TASK STATEMENT: Look below for the line containing "decodeLd w := by"; write out that line and each one after it to the end, exactly, and nothing else.

AVAILABLE DATA:

-- ==== Sys2Proof/Laws/PerInstr.lean ====
section
/-!
SUPPORT. Statements about every instruction, one lemma for each constructor of Instr. The family RoundTrip: what encode
writes, the decoder reads back.
-/

set_option Elab.async false
set_option maxRecDepth 4096

namespace Sys2Proof.Laws

/-- A parcel below 2^32 that the decoder reads as the instruction, whatever follows it. -/
def WordBack (i : Instr) (w : Nat) : Prop := w < 2 ^ 32 ∧ ∀ w1, decodeAt w w1 false = .ok (i, 4)

/-- Two parcels that the decoder reads as the instruction. -/
def LongBack (i : Instr) (w0 w1 : Nat) : Prop :=
  w0 < 2 ^ 32 ∧ w1 < 2 ^ 32 ∧ decodeAt w0 w1 false = .ok (i, 8)

/-- A half that the decoder reads as the instruction in either place of a pair, whatever stands in the other (R90). -/
def HalfBack (i : Instr) (h : Nat) : Prop :=
  h < 2 ^ 15 ∧ (∀ g w1, g < 2 ^ 15 → decodeAt (3 * 2 ^ 30 + h * 2 ^ 15 + g) w1 false = .ok (i, 2)) ∧
    ∀ g w1, g < 2 ^ 15 → decodeAt (3 * 2 ^ 30 + g * 2 ^ 15 + h) w1 true = .ok (i, 2)

/-- What encode writes for an instruction, the decoder reads back. -/
def RoundTrip.Statement (i : Instr) : Prop :=
  i.wf = true →
    match encode i with
    | .word w => WordBack i w
    | .long w0 w1 => LongBack i w0 w1
    | .half h => HalfBack i h
    | .event => True

theorem field_bound {v r lo n : Nat} (hr : r < 2 ^ lo) (hv : v < 2 ^ n) : v * 2 ^ lo + r < 2 ^ (lo + n) := by
  have h : (v + 1) * 2 ^ lo ≤ 2 ^ n * 2 ^ lo := Nat.mul_le_mul_right _ hv
  rw [Nat.pow_add, Nat.mul_comm (2 ^ lo)]
  rw [Nat.add_mul, Nat.one_mul] at h
  omega

theorem field_hit {v r lo n : Nat} (hr : r < 2 ^ lo) (hv : v < 2 ^ n) : (v * 2 ^ lo + r) / 2 ^ lo % 2 ^ n = v := by
  rw [Nat.add_comm, Nat.add_mul_div_right _ _ (Nat.two_pow_pos lo), Nat.div_eq_of_lt hr, Nat.zero_add,
    Nat.mod_eq_of_lt hv]

theorem field_skip {v r lo k n x : Nat} (h : k + n ≤ lo) (hr : r / 2 ^ k % 2 ^ n = x) :
    (v * 2 ^ lo + r) / 2 ^ k % 2 ^ n = x := by
  obtain ⟨j, rfl⟩ := Nat.exists_eq_add_of_le h
  have e : v * 2 ^ (k + n + j) + r = r + (v * 2 ^ j * 2 ^ n) * 2 ^ k := by ring
  rw [e, Nat.add_mul_div_right _ _ (Nat.two_pow_pos k), Nat.add_mul_mod_self_right, hr]

theorem field_skip_low {v r lo n x : Nat} (h : n ≤ lo) (hr : r % 2 ^ n = x) : (v * 2 ^ lo + r) % 2 ^ n = x := by
  have := field_skip (v := v) (r := r) (lo := lo) (k := 0) (n := n) (x := x) (by omega) (by simpa using hr)
  simpa using this

theorem other_value {a v k : Nat} (h : a = v) (hne : v ≠ k) : ¬ a = k := fun c => hne (h.symm.trans c)

theorem sub_field {w lo n v : Nat} (j i : Nat) (h : w / 2 ^ lo % 2 ^ n = v) (hn : j + i ≤ n) :
    w / 2 ^ (lo + j) % 2 ^ i = v / 2 ^ j % 2 ^ i := by
  obtain ⟨k, rfl⟩ := Nat.exists_eq_add_of_le hn
  have e : 2 ^ (j + i + k) = 2 ^ j * (2 ^ i * 2 ^ k) := by ring
  rw [← h, e, Nat.mod_mul_right_div_self, Nat.mod_mod_of_dvd _ (Nat.dvd_mul_right _ _), Nat.div_div_eq_div_mul,
    Nat.pow_add]

theorem sub_field_low {w n v : Nat} (j i : Nat) (h : w % 2 ^ n = v) (hn : j + i ≤ n) :
    w / 2 ^ j % 2 ^ i = v / 2 ^ j % 2 ^ i := by
  have := sub_field (w := w) (lo := 0) (n := n) (v := v) j i (by simpa using h) hn
  simpa using this

theorem low_field {w n v : Nat} (i : Nat) (h : w % 2 ^ n = v) (hi : i ≤ n) : w % 2 ^ i = v % 2 ^ i := by
  rw [← h, Nat.mod_mod_of_dvd _ (Nat.pow_dvd_pow 2 hi)]

theorem fin32_eq {n : Nat} (d : Reg) (h : n % 2 ^ 5 = d.val) : fin32 n = d := Fin.ext h
theorem fin64_eq {n : Nat} (d : MaskF) (h : n % 2 ^ 6 = d.val) : fin64 n = d := Fin.ext h
theorem finOf_eq {n k : Nat} [NeZero k] (d : Fin k) (h : n % k = d.val) : Fin.ofNat k n = d := Fin.ext h
theorem bvOf_eq {n k : Nat} (d : BitVec k) (h : n % 2 ^ k = d.toNat) : BitVec.ofNat k n = d :=
  BitVec.eq_of_toNat_eq (by rw [BitVec.toNat_ofNat, h])
theorem bit1_eq {n : Nat} (b : Bool) (h : n % 2 ^ 1 = b.toNat) : bit1 n = b := by
  have h' : n % 2 = b.toNat := h
  cases b <;> simp [bit1, h']
theorem bool_lt (b : Bool) : b.toNat < 2 ^ 1 := b.toNat_lt

/-- A parcel of one 32-bit instruction. -/
theorem word_back {i : Instr} {w m : Nat} (hb : w < 2 ^ 32) (hm : w / 2 ^ 26 % 2 ^ 6 = m) (h0 : m ≠ 0) (h1 : m < 0x2D)
    (hd : decodeMajor w = some i) (hw : i.wf = true) : WordBack i w := by
  refine ⟨hb, fun w1 => ?_⟩
  have hp : isPair w = false := by simp only [isPair, decide_eq_false_iff_not]; omega
  have hq : isPrefix w = false := by
    simp only [isPrefix, Bool.or_eq_false_iff, decide_eq_false_iff_not]; omega
  have hz : ¬ w / 2 ^ 26 % 2 ^ 6 = 0 := by omega
  simp only [decodeAt, hp, hq, decodeWord, if_neg hz, hd, checkWf, hw]
  rfl

theorem word_eq {i : Instr} {w w' : Nat} (e : w = w') (h : WordBack i w') : WordBack i w := e ▸ h

theorem long_eq {i : Instr} {w0 w1 x0 x1 : Nat} (e0 : w0 = x0) (e1 : w1 = x1) (h : LongBack i x0 x1) :
    LongBack i w0 w1 := e0 ▸ e1 ▸ h

/-- Two parcels of a 64-bit form. -/
theorem long_back {i : Instr} {w0 w1 : Nat} (hb : w0 < 2 ^ 32) (hc : w1 < 2 ^ 32)
    (hm : w0 / 2 ^ 26 % 2 ^ 6 = 0x2D ∨ w0 / 2 ^ 26 % 2 ^ 6 = 0x2E) (hd : decodeLong w0 w1 = .ok i) :
    LongBack i w0 w1 := by
  refine ⟨hb, hc, ?_⟩
  have hp : isPair w0 = false := by simp only [isPair, decide_eq_false_iff_not]; omega
  have hq : isPrefix w0 = true := by
    simp only [isPrefix, Bool.or_eq_true, decide_eq_true_eq]; omega
  simp only [decodeAt, hp, hq, hd]
  rfl

theorem matrix_back {i : Instr} {w0 w1 : Nat} (hb : w0 < 2 ^ 32) (hc : w1 < 2 ^ 32)
    (hm : w0 / 2 ^ 26 % 2 ^ 6 = 0x2D) (hd : decodeMatrix w0 w1 = some i) (hw : i.wf = true) : LongBack i w0 w1 :=
  long_back hb hc (.inl hm) (by simp only [decodeLong, hm, hd, checkWf, hw]; rfl)

theorem copy_back {i : Instr} {w0 w1 : Nat} (hb : w0 < 2 ^ 32) (hc : w1 < 2 ^ 32)
    (hm : w0 / 2 ^ 26 % 2 ^ 6 = 0x2E) (hd : decodeCopy w0 w1 = some i) (hw : i.wf = true) : LongBack i w0 w1 :=
  long_back hb hc (.inr hm) (by simp only [decodeLong, hm, hd, checkWf, hw]; rfl)

/-- A compressed half in both places. -/
theorem half_back {i : Instr} {h : Nat} (hb : h < 2 ^ 15) (hd : decodeHalf h = .ok i) : HalfBack i h := by
  refine ⟨hb, fun g w1 hg => ?_, fun g w1 hg => ?_⟩
  · have hp : isPair (3 * 2 ^ 30 + h * 2 ^ 15 + g) = true := by simp only [isPair, decide_eq_true_eq]; omega
    have ha : halfA (3 * 2 ^ 30 + h * 2 ^ 15 + g) = h := by simp only [halfA]; omega
    simp only [decodeAt, hp, ha, hd]
    rfl
  · have hp : isPair (3 * 2 ^ 30 + g * 2 ^ 15 + h) = true := by simp only [isPair, decide_eq_true_eq]; omega
    have ha : halfB (3 * 2 ^ 30 + g * 2 ^ 15 + h) = h := by simp only [halfB]; omega
    simp only [decodeAt, hp, ha, hd]
    rfl

theorem major_01 {w : Nat} (h : w / 2 ^ 26 % 2 ^ 6 = 1) : decodeMajor w = decodeInt w := by
  simp only [decodeMajor, h]

theorem major_02 {w : Nat} (h : w / 2 ^ 26 % 2 ^ 6 = 2) : decodeMajor w = decodeAddi w := by
  simp only [decodeMajor, h]

theorem major_03 {w : Nat} (h : w / 2 ^ 26 % 2 ^ 6 = 3) : decodeMajor w = decodeAndi w := by
  simp only [decodeMajor, h]

theorem major_04 {w : Nat} (h : w / 2 ^ 26 % 2 ^ 6 = 4) : decodeMajor w = decodeOri w := by
  simp only [decodeMajor, h]

theorem major_05 {w : Nat} (h : w / 2 ^ 26 % 2 ^ 6 = 5) : decodeMajor w = decodeXori w := by
  simp only [decodeMajor, h]

theorem major_06 {w : Nat} (h : w / 2 ^ 26 % 2 ^ 6 = 6) : decodeMajor w = decodeShifti w := by
  simp only [decodeMajor, h]

theorem major_07 {w : Nat} (h : w / 2 ^ 26 % 2 ^ 6 = 7) : decodeMajor w = decodeLim w := by
  simp only [decodeMajor, h]

theorem major_08 {w : Nat} (h : w / 2 ^ 26 % 2 ^ 6 = 8) : decodeMajor w = decodeSlti w := by
  simp only [decodeMajor, h]

theorem major_09 {w : Nat} (h : w / 2 ^ 26 % 2 ^ 6 = 9) : decodeMajor w = decodeSltni w := by
  simp only [decodeMajor, h]

theorem major_0a {w : Nat} (h : w / 2 ^ 26 % 2 ^ 6 = 10) : decodeMajor w = decodeFp w := by
  simp only [decodeMajor, h]

theorem major_0b {w : Nat} (h : w / 2 ^ 26 % 2 ^ 6 = 11) : decodeMajor w = decodeLd w := by
  simp only [decodeMajor, h]

theorem major_0c {w : Nat} (h : w / 2 ^ 26 % 2 ^ 6 = 12) : decodeMajor w = decodeSt w := by
  simp only [decodeMajor, h]

theorem major_0d {w : Nat} (h : w / 2 ^ 26 % 2 ^ 6 = 13) : decodeMajor w = decodeAmo w := by
  simp only [decodeMajor, h]

theorem major_0e {w : Nat} (h : w / 2 ^ 26 % 2 ^ 6 = 14) : decodeMajor w = decodeCas w := by
  simp only [decodeMajor, h]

ANSWER BELOW:
theorem major_0b {w : Nat} (h : w / 2 ^ 26 % 2 ^ 6 = 11) : decodeMajor w = decodeLd w := by
  simp only [decodeMajor, h]

theorem major_0c {w : Nat} (h : w / 2 ^ 26 % 2 ^ 6 = 12) : decodeMajor w = decodeSt w := by
  simp only [decodeMajor, h]

theorem major_0d {w : Nat} (h : w / 2 ^ 26 % 2 ^ 6 = 13) : decodeMajor w = decodeAmo w := by
  simp only [decodeMajor, h]

theorem major_0e {w : Nat} (h : w / 2 ^ 26 % 2 ^ 6 = 14) : decodeMajor w = decodeCas w := by
  simp only [decodeMajor, h]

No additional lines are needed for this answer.